本屋大賞「京都嫌い」と朝日新聞にとっての東京・大阪・京都

八幡 和郎

『京都嫌い』(井上章一著・朝日新聞出版)という本が売れていると聞いてはじめ信じられませんでした。京都本は売れないのが出版界の常識だったし、井上氏の斜に構えた京都論はむかしからよく知られて目新しくもない。

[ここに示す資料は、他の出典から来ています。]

-- ==== Sys2Proof/Machine/ConsistCheck.lean ====
section
/-! DEFINITION. Consist images: their layout, and the checks of R161 to R178 and R188 in the order of the result codes.
An image is read through `g`, the byte at each offset. -/
namespace Sys2Proof.Machine

/-! ### Fields -/

/-- A little-endian 16-bit field. -/
def u16 (g : Nat → Byte) (o : Nat) : Nat := leNat [g o, g (o + 1)]

/-- A little-endian 32-bit field. -/
def u32 (g : Nat → Byte) (o : Nat) : Nat := leNat [g o, g (o + 1), g (o + 2), g (o + 3)]

/-- `n` words from an offset. -/
def wordsAt (g : Nat → Byte) (o n : Nat) : List Word := (List.range n).map (fun i => BitVec.ofNat 32 (u32 g (o + 4 * i)))

/-- `n` bytes from an offset. -/
def bytesAt (g : Nat → Byte) (o n : Nat) : List Byte := (List.range n).map (fun i => g (o + i))

/-- Bytes of a range are 0. -/
def zeroAt (g : Nat → Byte) (o n : Nat) : Bool := (bytesAt g o n).all (fun b => b == 0)

/-- A section-table entry (R162). -/
structure Sect where
  typ : Nat
  inst : Nat
  flags : Nat
  off : Nat
  len : Nat
  deriving DecidableEq, Repr

/-- TOTLEN (R161). -/
def imTotal (g : Nat → Byte) : Nat := u32 g 0x08

/-- NSECT. -/
def imSects (g : Nat → Byte) : Nat := u16 g 0x18

/-- The section table (R162); NSECT is at most 255. -/
def sections (g : Nat → Byte) : List Sect :=
  (List.range (min 255 (imSects g))).map (fun i =>
    let o := 64 + 12 * i
    { typ := (g o).toNat, inst := (g (o + 1)).toNat, flags := u16 g (o + 2), off := u32 g (o + 4), len := u32 g (o + 8) })

/-- A type of R164. -/
def knownType (t : Nat) : Bool := [1, 2, 3, 4, 5, 6, 7, 15].contains t

/-- The sections of one type. -/
def ofType (g : Nat → Byte) (t : Nat) : List Sect := (sections g).filter (fun x => x.typ == t)

/-- The entries of a list section, each `w` bytes: their offsets. -/
def entriesOf (x : Sect) (w : Nat) : List Nat := (List.range (x.len / w)).map (fun i => x.off + w * i)

/-- The entry offsets of all sections of a type. -/
def listEntries (g : Nat → Byte) (t w : Nat) : List Nat := (ofType g t).flatMap (fun x => entriesOf x w)

/-- A shunt image (FLAGS bit 0). -/
def imShunt (g : Nat → Byte) : Bool := (u16 g 0x1A).testBit 0

/-! ### Unpacking -/

/-- A CARRIAGE section (R165). -/
def carAt (g : Nat → Byte) (x : Sect) : CarImage :=
  let n := u16 g x.off
  let m := u16 g (x.off + 2)
  { car := ix 64 x.inst
    prog := (List.range n).map (fun i => BitVec.ofNat 64 (leNat (bytesAt g (x.off + 4 + 8 * i) 8)))
    store := wordsAt g (x.off + 4 + 8 * n) m
    mask := bytesAt g (x.off + 4 + 8 * n + 4 * m) 64 }

/-- A port binding (R167). -/
def routeAt (g : Nat → Byte) (o : Nat) : Route :=
  { car := ix 64 (g o).toNat, port := (g (o + 1)).toNat, kind := (g (o + 2)).toNat, dir := (g (o + 3)).toNat,
    slots := u16 g (o + 4) }

/-- A TRAIN section (R168). -/
def trainAt (g : Nat → Byte) (x : Sect) : TrainImage :=
  { num := ix 16 x.inst, head := (g (x.off + 1)).toNat, settle := u16 g (x.off + 2),
    members := leNat (bytesAt g (x.off + 4) 8), outlets := wordsAt g (x.off + 12) 4, evouts := wordsAt g (x.off + 28) 4 }

/-- A lane entry (R169). -/
def laneAt (g : Nat → Byte) (o : Nat) : LaneEntry :=
  { lane := ix 16 (g o).toNat, enable := (g (o + 1)).getLsbD 0, words := wordsAt g (o + 4) 11 }
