/-- The low `n` bytes of a number, most significant first. -/
def beBytes (v n : Nat) : List Byte := (leBytes v n).reverse

/-- The bytes a profile's frame drives out (R415): command, address, and the buffer of a write profile. -/
def profileOut (s : State) (k : Fin 16) : List Byte :=
  beBytes (s.reg (.sp .PCMDV) k.val).toNat (spf s .PPHASE k 25 24) ++
  beBytes (s.reg (.sp .PADDR) k.val).toNat (spf s .PPHASE k 23 21) ++
  (if s.rbit (.sp .PCFG) k.val 28 then s.readBytes (s.reg (.sp .PBUF) k.val).toNat (spf s .PPHASE k 12 0) else [])

/-- A frame of `cycles` SSCK cycles with divider `div`, starting now (R414). -/
def mkFrame (work : SpWork) (out : List Byte) (cycles div : Nat) (s : State) : SpFrame :=
  let e := stAdd s.now (s.rfld (.sp .CFG) 0 15 8 + 2 * cycles * (div + 1))
  { work := work, out := out, endAt := e, selHigh := stAdd e (div + 1) }

/-- Bytes of a flash address. -/
def flashAddr (s : State) (a : Nat) : List Byte := beBytes a (if s.rbit (.sp .FCFG) 0 14 then 4 else 3)

/-- The frame of a piece of work (R415, R420 to R423). Program, erase and status frames use one lane (log entry 24). -/
def frameFor (w : SpWork) (s : State) : SpFrame :=
  let div := s.rfld (.sp .FCFG) 0 3 0
  let byte (r : SpReg) (hi lo : Nat) : Byte := BitVec.ofNat 8 (s.rfld (.sp r) 0 hi lo)
  match w with
  | .profile k => mkFrame w (profileOut s k) (profileCycles s k) (spf s .PCFG k 23 20) s
  | .lineFill n =>
    let addr := flashAddr s (32 * n)
    let cycles := 8 + byteCycles addr.length (lanesOf (s.rfld (.sp .FCFG) 0 23 22)) + s.rfld (.sp .FCFG) 0 19 15 +
      byteCycles 32 (lanesOf (s.rfld (.sp .FCFG) 0 21 20))
    mkFrame w (byte .FCFG 31 24 :: addr) cycles div s
  | .enable => mkFrame w [byte .FPROG 23 16] 8 div s
  | .command =>
    let out := match s.sensor.op with
      | none => []
      | some o =>
        if o.code = 1 then byte .FPROG 31 24 :: (flashAddr s o.addr ++ o.bytes)
        else if o.code = 2 then byte .FERASE 23 16 :: flashAddr s o.addr
        else if o.code = 3 then byte .FERASE 15 8 :: flashAddr s o.addr
        else [byte .FERASE 7 0]
    mkFrame w out (8 * out.length) div s
  | .poll => mkFrame w [byte .FPROG 15 8] 16 div s

/-- The lines that stalled window reads wait for (R420). -/
def wantedLines (s : State) : List Nat :=
  s.acc.toList.filterMap (fun x => match x.stalled with
    | some a => if 0x60000000 ≤ a.addr ∧ a.addr < 0x64000000 ∧ a.write.isNone then some ((a.addr - 0x60000000) / 32) else none
    | none => none)

/-- The flash-window operation that may start now (R417, R422, R423). -/
def flashWork (s : State) : Option SpWork :=
  match s.sensor.op with
  | some o => match o.step with
    | .enable => some .enable
    | .command => some .command
    | .polling => if stLe o.nextPoll s.now then some .poll else none
  | none => (wantedLines s).head?.map .lineFill

/-- The lowest-numbered pending profile. -/
def pendingProfile (s : State) : Option (Fin 16) := (List.finRange 16).find? (fun k => s.sensor.pend[k])

/-- The port may start a frame (R412, R414 step 6, R424). -/
def spMayStart (s : State) : Bool :=
  spOn s && s.busRuns && s.sensor.frame.isNone &&
  stLe (stAdd s.sensor.selHigh (s.rfld (.sp .CFG) 0 7 0)) s.now &&
  !(s.rbit (.sp .CFG) 0 30 && s.sensor.smmLow) && !s.rbit (.sp .STAT) 0 1 && !s.power.parked[10]

/-- SENSOR_FRAME_START (R417). -/
def frameStart (s : State) : State :=
  if !spMayStart s then s
  else match flashWork s with
    | some w => updSp (fun p => { p with frame := some (frameFor w s), lastProf := none }) s
    | none => match pendingProfile s with
      | some k =>
        updSp (fun p => { p with
          frame := some (frameFor (.profile k) s), lastProf := some k, pend := upd p.pend k (fun _ => false),
          scsa := if s.rbit (.sp .PCFG) k.val 29 then p.scsa else spf s .PCFG k 27 24 }) s
      | none => s

/-! ### Profiles (R416 to R419) -/

/-- A profile is busy from becoming pending to step 5 of R414 (R416). -/
def profileBusy (s : State) (k : Fin 16) : Bool :=
  s.sensor.pend[k] || (s.sensor.lastProf == some k && (s.sensor.frame.isSome || stLt s.now s.sensor.selHigh))

/-- A trigger reaches profile `k` (R416). The flag says that it was missed. -/
def profileTrigger (k : Fin 16) (s : State) : Bool × State :=
  if !(s.rbit (.sp .PCFG) k.val 31 && s.rbit (.sp .PCFG) k.val 19) then (false, s)
  else if profileBusy s k then (true, s)
  else (false, updSp (fun p => { p with pend := upd p.pend k (fun _ => true) }) s)

/-- SP_PCMD.GO. -/
def profileGo (k : Fin 16) (s : State) : State :=
  if s.rbit (.sp .PCFG) k.val 31 && !profileBusy s k then updSp (fun p => { p with pend := upd p.pend k (fun _ => true) }) s else s
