-- ==== Sys2Proof/Certificates/Slice0/Obligations.lean ====
section
/-! DEFINITION. The statements about the hub, for the provers. -/
open Sys2Proof Sys2Proof.Machine

/-- A step takes the command at the front of the queue and runs it on the state with the queue's rest. -/
def Obligations.StepRunsFrontCommand : Prop :=
  ∀ (c : Instr) (rest : List Instr) (s : State), s.pending = c :: rest → step s = exec c { s with pending := rest }

/-- With no command waiting time passes; log entry 7 says which edge (the model's choice). Without X32 edges the stamp stands
still while BUSCLK is stopped (R17). -/
def Obligations.EmptyQueueTicks : Prop :=
  ∀ s : State, s.pending = [] →
    (s.power.hub = .off → step s = .next s) ∧
    (s.power.hub ≠ .off → s.clk.busOn = false → s.clk.x32On = false → step s = .next s) ∧
    (s.power.hub ≠ .off → s.clk.busOn = false → s.clk.x32On = true →
      ∃ t, step s = .next t ∧ t.clk = vaneCount s.clk ∧ t.pending = []) ∧
    ∃ t, step s = .next t ∧ t.pending = []

/-- R21: each X32 edge adds 2,929 or 2,930 by the accumulator, and sixteen edges add 46,875. -/
def Obligations.SixteenX32Edges : Prop :=
  ∀ c : Clock, c.acc < 16 →
    (vaneCount c).vane = stAdd c.vane (if 16 ≤ c.acc + 11 then 2930 else 2929) ∧
    (vaneCount c).acc = (c.acc + 11) % 16 ∧
    (Nat.repeat vaneCount 16 c).vane = stAdd c.vane 46875 ∧ (Nat.repeat vaneCount 16 c).acc = c.acc ∧
    (Nat.repeat vaneCount 16 c).source = c.source ∧ (Nat.repeat vaneCount 16 c).bus = c.bus

/-- The invariant holds right after reset. -/
def Obligations.ResetIsSound : Prop := Sound State.reset ∧ State.reset.pending = []

/-- Every step answers a next state and keeps the invariant: canonical memory and registers, and the Vane counter is the
stamp source whenever BUSCLK is stopped (R19). -/
def Obligations.StepKeepsSound : Prop := ∀ s : State, Sound s → ∃ t, step s = .next t ∧ Sound t

/-- The frame of every command: it changes only what its footprint names, never the queue. -/
def Obligations.CommandFootprint : Prop :=
  ∀ (c : Instr) (s : State), ∃ t, exec c s = .next t ∧ Within (footprint c).hasPart (footprint c).hasReg s t

/-- R38: a read of the low word takes a snapshot of every word of the value into the accessor's holding register.
R38, R208: the low-word write commits all words of a writable wide value; a position write sets VALID and clears DOUBT
and CORR.
Where the rules leave it open, a clause follows the model's choice (log entry 26). -/
def Obligations.WideValueAccesses : Prop :=
  (∀ (a : Accessor) (w : WideValue) (s : State), RegFile.wf s.regs → ReadReaches a (wideReg w) s →
     ∃ t, exec (.wideValueRead a w) s = .next t ∧
       lastAnswer a t = .data (wideWords a s w).1 ∧
       (∀ e ∈ (wideWords a s w).2, t.reg e.1 e.2.1 = e.2.2) ∧
       ∀ b, b ≠ a → ∀ e ∈ (wideWords b s w).2, t.reg e.1 e.2.1 = s.reg e.1 e.2.1) ∧
  ((∀ (a : Accessor) (v : Word) (s : State), WriteReaches a (.ds .POSL) v s →
     ∃ t, exec (.wideValueWrite a .position v) s = .next t ∧ exec (.positionWrite a v) s = .next t ∧
       lastAnswer a t = .done ∧
       (let d := selSlot a s
        t.slots[d].pos = v ∧ t.slots[d].valid = true ∧ t.slots[d].doubt = false ∧ t.slots[d].corr = 0 ∧
        t.slots[d].dirty = (s.slots[d].dirty || s.rbit (.ds .CFG) d.val 27) ∧
        ∀ e : Fin 32, e ≠ d → t.slots[e] = s.slots[e]) ∧
       RegsBut [] s t ∧ PartsBut [.acc, .slots] s t) ∧
   (∀ (a : Accessor) (v : Word) (s : State), RegFile.wf s.regs → WriteReaches a (.vn .ALARML) v s →
     ∃ t, exec (.wideValueWrite a .alarm v) s = .next t ∧ lastAnswer a t = .done ∧
       t.reg (.vn .ALARML) 0 = v ∧ t.reg (.vn .ALARMH) 0 = s.reg (.vn .ALARMH) (holdU a) ∧
       t.slots = s.slots ∧ t.mem = s.mem))

/-- R43 (and R37 for the other accessors' copies). -/
def Obligations.SelectWrites : Prop :=
  ∀ (a : Accessor) (q : SelectName) (v : Word) (s : State), RegFile.wf s.regs → WriteReaches a (selectRegOf q) v s →
    ∃ t, exec (.selectWrite a q v) s = .next t ∧ lastAnswer a t = .done ∧
      (let (n, lo, hi) := selectRange q
       let f := v.toNat % 2 ^ n
       t.reg (selectRegOf q) (selectUnit a q) =
         if lo ≤ f ∧ f ≤ hi then BitVec.ofNat 32 f else s.reg (selectRegOf q) (selectUnit a q)) ∧
      RegsBut [(selectRegOf q, selectUnit a q)] s t ∧ PartsBut [.acc] s t

/-- R34 to R36 and R40: what a register write does.
R35: a stalled access completes normally once the domain is ready.
Where the rules leave it open, a clause follows the model's choice (log entries 28 and 42). -/
def Obligations.RegisterWritesAndStalls : Prop :=
  (∀ (a : Accessor) (addr v : Word) (s : State), NothingWaits s →
     regionOf addr.toNat 4 = .registers → addr.toNat % 4 = 0 → sees a .registers s = true →
     (∀ x rep, regAt addr.toNat = some (some x, rep) → WriteReaches a x.reg v s →
       exec (.registerWrite a addr 4 v) s = .next (performWaiting ((writeReg a x v s).answer a .done))) ∧
     (∀ rep, regAt addr.toNat = some (none, rep) → WriteReaches a rep v s →
       exec (.registerWrite a addr 4 v) s = .next (s.answer a .done)) ∧
     (∀ x rep, regAt addr.toNat = some (some x, rep) → gate a x.reg true s = .busError →
       exec (.registerWrite a addr 4 v) s = .next (s.answer a .busError)) ∧
     (∀ x rep, regAt addr.toNat = some (some x, rep) → gate a x.reg true s = .stall →
       exec (.registerWrite a addr 4 v) s = .next (s.stall a { addr := addr.toNat, size := 4, write := some v })) ∧
     (∀ size, size = 1 ∨ size = 2 → exec (.registerWrite a addr size v) s = .next (s.answer a .busError))) ∧
  ((∀ (a : Accessor) (s : State), (s.acc[accIx a]).stalled = none → exec (.stalledAccessComplete a) s = .next s) ∧
   (∀ (a : Accessor) (addr : Nat) (v : Word) (x : RegRef) (rep : Reg) (s : State),
     (s.acc[accIx a]).stalled = some { addr := addr, size := 4, write := some v } →
     regionOf addr 4 = .registers → addr % 4 = 0 → sees a .registers s = true → regAt addr = some (some x, rep) →
     WriteReaches a x.reg v s →
     ∃ u, PartsBut [.acc] s u ∧ RegsBut [] s u ∧ (u.acc[accIx a]).stalled = none ∧
       exec (.stalledAccessComplete a) s = .next ((writeReg a x v u).answer a .done)))
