/-! #### updRecall -/

@[simp] theorem updRecall_regs (f : Recall → Recall) (s : State) : (updRecall f s).regs = s.regs := rfl
@[simp] theorem updRecall_mem (f : Recall → Recall) (s : State) : (updRecall f s).mem = s.mem := rfl
@[simp] theorem updRecall_acc (f : Recall → Recall) (s : State) : (updRecall f s).acc = s.acc := rfl
@[simp] theorem updRecall_freeCount (f : Recall → Recall) (s : State) : (updRecall f s).freeCount = s.freeCount := rfl
@[simp] theorem updRecall_clk (f : Recall → Recall) (s : State) : (updRecall f s).clk = s.clk := rfl
@[simp] theorem updRecall_merger (f : Recall → Recall) (s : State) : (updRecall f s).merger = s.merger := rfl
@[simp] theorem updRecall_safety (f : Recall → Recall) (s : State) : (updRecall f s).safety = s.safety := rfl
@[simp] theorem updRecall_router (f : Recall → Recall) (s : State) : (updRecall f s).router = s.router := rfl
@[simp] theorem updRecall_timers (f : Recall → Recall) (s : State) : (updRecall f s).timers = s.timers := rfl
@[simp] theorem updRecall_drawbar (f : Recall → Recall) (s : State) : (updRecall f s).drawbar = s.drawbar := rfl
@[simp] theorem updRecall_slots (f : Recall → Recall) (s : State) : (updRecall f s).slots = s.slots := rfl
@[simp] theorem updRecall_loop (f : Recall → Recall) (s : State) : (updRecall f s).loop = s.loop := rfl
@[simp] theorem updRecall_prRun (f : Recall → Recall) (s : State) : (updRecall f s).prRun = f s.prRun := rfl
@[simp] theorem updRecall_homing (f : Recall → Recall) (s : State) : (updRecall f s).homing = s.homing := rfl
@[simp] theorem updRecall_lanes (f : Recall → Recall) (s : State) : (updRecall f s).lanes = s.lanes := rfl
@[simp] theorem updRecall_phys (f : Recall → Recall) (s : State) : (updRecall f s).phys = s.phys := rfl
@[simp] theorem updRecall_cal (f : Recall → Recall) (s : State) : (updRecall f s).cal = s.cal := rfl
@[simp] theorem updRecall_coach (f : Recall → Recall) (s : State) : (updRecall f s).coach = s.coach := rfl
@[simp] theorem updRecall_sensor (f : Recall → Recall) (s : State) : (updRecall f s).sensor = s.sensor := rfl
@[simp] theorem updRecall_ic (f : Recall → Recall) (s : State) : (updRecall f s).ic = s.ic := rfl
@[simp] theorem updRecall_power (f : Recall → Recall) (s : State) : (updRecall f s).power = s.power := rfl
@[simp] theorem updRecall_nvm (f : Recall → Recall) (s : State) : (updRecall f s).nvm = s.nvm := rfl
@[simp] theorem updRecall_enclave (f : Recall → Recall) (s : State) : (updRecall f s).enclave = s.enclave := rfl
@[simp] theorem updRecall_host (f : Recall → Recall) (s : State) : (updRecall f s).host = s.host := rfl
@[simp] theorem updRecall_tw (f : Recall → Recall) (s : State) : (updRecall f s).tw = s.tw := rfl
@[simp] theorem updRecall_pending (f : Recall → Recall) (s : State) : (updRecall f s).pending = s.pending := rfl
@[simp] theorem updRecall_reg (f : Recall → Recall) (s : State) (q : Reg) (v : Nat) :
    (updRecall f s).reg q v = s.reg q v := rfl
@[simp] theorem updRecall_readByte (f : Recall → Recall) (s : State) (i : Nat) :
    (updRecall f s).readByte i = s.readByte i := rfl

/-! #### updHoming -/

@[simp] theorem updHoming_regs (f : Homing → Homing) (s : State) : (updHoming f s).regs = s.regs := rfl
@[simp] theorem updHoming_mem (f : Homing → Homing) (s : State) : (updHoming f s).mem = s.mem := rfl
@[simp] theorem updHoming_acc (f : Homing → Homing) (s : State) : (updHoming f s).acc = s.acc := rfl
@[simp] theorem updHoming_freeCount (f : Homing → Homing) (s : State) : (updHoming f s).freeCount = s.freeCount := rfl
@[simp] theorem updHoming_clk (f : Homing → Homing) (s : State) : (updHoming f s).clk = s.clk := rfl
@[simp] theorem updHoming_merger (f : Homing → Homing) (s : State) : (updHoming f s).merger = s.merger := rfl
@[simp] theorem updHoming_safety (f : Homing → Homing) (s : State) : (updHoming f s).safety = s.safety := rfl
@[simp] theorem updHoming_router (f : Homing → Homing) (s : State) : (updHoming f s).router = s.router := rfl
@[simp] theorem updHoming_timers (f : Homing → Homing) (s : State) : (updHoming f s).timers = s.timers := rfl
@[simp] theorem updHoming_drawbar (f : Homing → Homing) (s : State) : (updHoming f s).drawbar = s.drawbar := rfl
@[simp] theorem updHoming_slots (f : Homing → Homing) (s : State) : (updHoming f s).slots = s.slots := rfl
@[simp] theorem updHoming_loop (f : Homing → Homing) (s : State) : (updHoming f s).loop = s.loop := rfl
@[simp] theorem updHoming_prRun (f : Homing → Homing) (s : State) : (updHoming f s).prRun = s.prRun := rfl
@[simp] theorem updHoming_homing (f : Homing → Homing) (s : State) : (updHoming f s).homing = f s.homing := rfl
@[simp] theorem updHoming_lanes (f : Homing → Homing) (s : State) : (updHoming f s).lanes = s.lanes := rfl
@[simp] theorem updHoming_phys (f : Homing → Homing) (s : State) : (updHoming f s).phys = s.phys := rfl
@[simp] theorem updHoming_cal (f : Homing → Homing) (s : State) : (updHoming f s).cal = s.cal := rfl
@[simp] theorem updHoming_coach (f : Homing → Homing) (s : State) : (updHoming f s).coach = s.coach := rfl
@[simp] theorem updHoming_sensor (f : Homing → Homing) (s : State) : (updHoming f s).sensor = s.sensor := rfl
@[simp] theorem updHoming_ic (f : Homing → Homing) (s : State) : (updHoming f s).ic = s.ic := rfl
@[simp] theorem updHoming_power (f : Homing → Homing) (s : State) : (updHoming f s).power = s.power := rfl
@[simp] theorem updHoming_nvm (f : Homing → Homing) (s : State) : (updHoming f s).nvm = s.nvm := rfl
@[simp] theorem updHoming_enclave (f : Homing → Homing) (s : State) : (updHoming f s).enclave = s.enclave := rfl
@[simp] theorem updHoming_host (f : Homing → Homing) (s : State) : (updHoming f s).host = s.host := rfl
@[simp] theorem updHoming_tw (f : Homing → Homing) (s : State) : (updHoming f s).tw = s.tw := rfl
@[simp] theorem updHoming_pending (f : Homing → Homing) (s : State) : (updHoming f s).pending = s.pending := rfl
@[simp] theorem updHoming_reg (f : Homing → Homing) (s : State) (q : Reg) (v : Nat) :
    (updHoming f s).reg q v = s.reg q v := rfl
@[simp] theorem updHoming_readByte (f : Homing → Homing) (s : State) (i : Nat) :
    (updHoming f s).readByte i = s.readByte i := rfl

/-! #### updSlot -/

@[simp] theorem updSlot_regs (d : Fin 32) (f : Slot → Slot) (s : State) : (updSlot d f s).regs = s.regs := rfl
@[simp] theorem updSlot_mem (d : Fin 32) (f : Slot → Slot) (s : State) : (updSlot d f s).mem = s.mem := rfl
@[simp] theorem updSlot_acc (d : Fin 32) (f : Slot → Slot) (s : State) : (updSlot d f s).acc = s.acc := rfl
@[simp] theorem updSlot_freeCount (d : Fin 32) (f : Slot → Slot) (s : State) : (updSlot d f s).freeCount = s.freeCount := rfl
@[simp] theorem updSlot_clk (d : Fin 32) (f : Slot → Slot) (s : State) : (updSlot d f s).clk = s.clk := rfl
@[simp] theorem updSlot_merger (d : Fin 32) (f : Slot → Slot) (s : State) : (updSlot d f s).merger = s.merger := rfl
@[simp] theorem updSlot_safety (d : Fin 32) (f : Slot → Slot) (s : State) : (updSlot d f s).safety = s.safety := rfl
@[simp] theorem updSlot_router (d : Fin 32) (f : Slot → Slot) (s : State) : (updSlot d f s).router = s.router := rfl
@[simp] theorem updSlot_timers (d : Fin 32) (f : Slot → Slot) (s : State) : (updSlot d f s).timers = s.timers := rfl
@[simp] theorem updSlot_drawbar (d : Fin 32) (f : Slot → Slot) (s : State) : (updSlot d f s).drawbar = s.drawbar := rfl
@[simp] theorem updSlot_slots (d : Fin 32) (f : Slot → Slot) (s : State) :
    (updSlot d f s).slots = upd s.slots d f := rfl
@[simp] theorem updSlot_loop (d : Fin 32) (f : Slot → Slot) (s : State) : (updSlot d f s).loop = s.loop := rfl
@[simp] theorem updSlot_prRun (d : Fin 32) (f : Slot → Slot) (s : State) : (updSlot d f s).prRun = s.prRun := rfl
@[simp] theorem updSlot_homing (d : Fin 32) (f : Slot → Slot) (s : State) : (updSlot d f s).homing = s.homing := rfl
@[simp] theorem updSlot_lanes (d : Fin 32) (f : Slot → Slot) (s : State) : (updSlot d f s).lanes = s.lanes := rfl
@[simp] theorem updSlot_phys (d : Fin 32) (f : Slot → Slot) (s : State) : (updSlot d f s).phys = s.phys := rfl
@[simp] theorem updSlot_cal (d : Fin 32) (f : Slot → Slot) (s : State) : (updSlot d f s).cal = s.cal := rfl
@[simp] theorem updSlot_coach (d : Fin 32) (f : Slot → Slot) (s : State) : (updSlot d f s).coach = s.coach := rfl
@[simp] theorem updSlot_sensor (d : Fin 32) (f : Slot → Slot) (s : State) : (updSlot d f s).sensor = s.sensor := rfl
@[simp] theorem updSlot_ic (d : Fin 32) (f : Slot → Slot) (s : State) : (updSlot d f s).ic = s.ic := rfl
@[simp] theorem updSlot_power (d : Fin 32) (f : Slot → Slot) (s : State) : (updSlot d f s).power = s.power := rfl
@[simp] theorem updSlot_nvm (d : Fin 32) (f : Slot → Slot) (s : State) : (updSlot d f s).nvm = s.nvm := rfl
@[simp] theorem updSlot_enclave (d : Fin 32) (f : Slot → Slot) (s : State) : (updSlot d f s).enclave = s.enclave := rfl
@[simp] theorem updSlot_host (d : Fin 32) (f : Slot → Slot) (s : State) : (updSlot d f s).host = s.host := rfl
@[simp] theorem updSlot_tw (d : Fin 32) (f : Slot → Slot) (s : State) : (updSlot d f s).tw = s.tw := rfl
@[simp] theorem updSlot_pending (d : Fin 32) (f : Slot → Slot) (s : State) : (updSlot d f s).pending = s.pending := rfl
@[simp] theorem updSlot_reg (d : Fin 32) (f : Slot → Slot) (s : State) (q : Reg) (v : Nat) :
    (updSlot d f s).reg q v = s.reg q v := rfl
@[simp] theorem updSlot_readByte (d : Fin 32) (f : Slot → Slot) (s : State) (i : Nat) :
    (updSlot d f s).readByte i = s.readByte i := rfl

ただ、それが売れたのは、京都の知恵のようなものが役に立つと世間が思ったということなら結構なことです。そこで、井上氏の京都論を分析し、あわせ京都の知恵の前向きな応用を考えようということで、「誤解だらけの京都の真実」 (イースト新書) 本を書きました。

京都・東京・大阪という三都の心象風景

 生粋の京都人は田舎者に教えてやるぞという高慢な態度で自慢話をよくします。しかし、京都人でこの町が大嫌いという人も多いようです。たとえば、亡くなった映画監督の大島渚さんからは、「俺は比叡山から京都を見下ろして、いつかこの町を焼いてしまいたいと思ったことがある」と私に言ったことがあります。 

江戸っ子たちは、その時代のエッセイや物語を見ると、京都のことは悪くばかり言うことが多かったようですが、最近の東京の人は、東京遷都でコンプレックスを感じる必要がなくなったせいか、この不思議な都に魅了されて手放しで賛歌も奏でる人た多いようです。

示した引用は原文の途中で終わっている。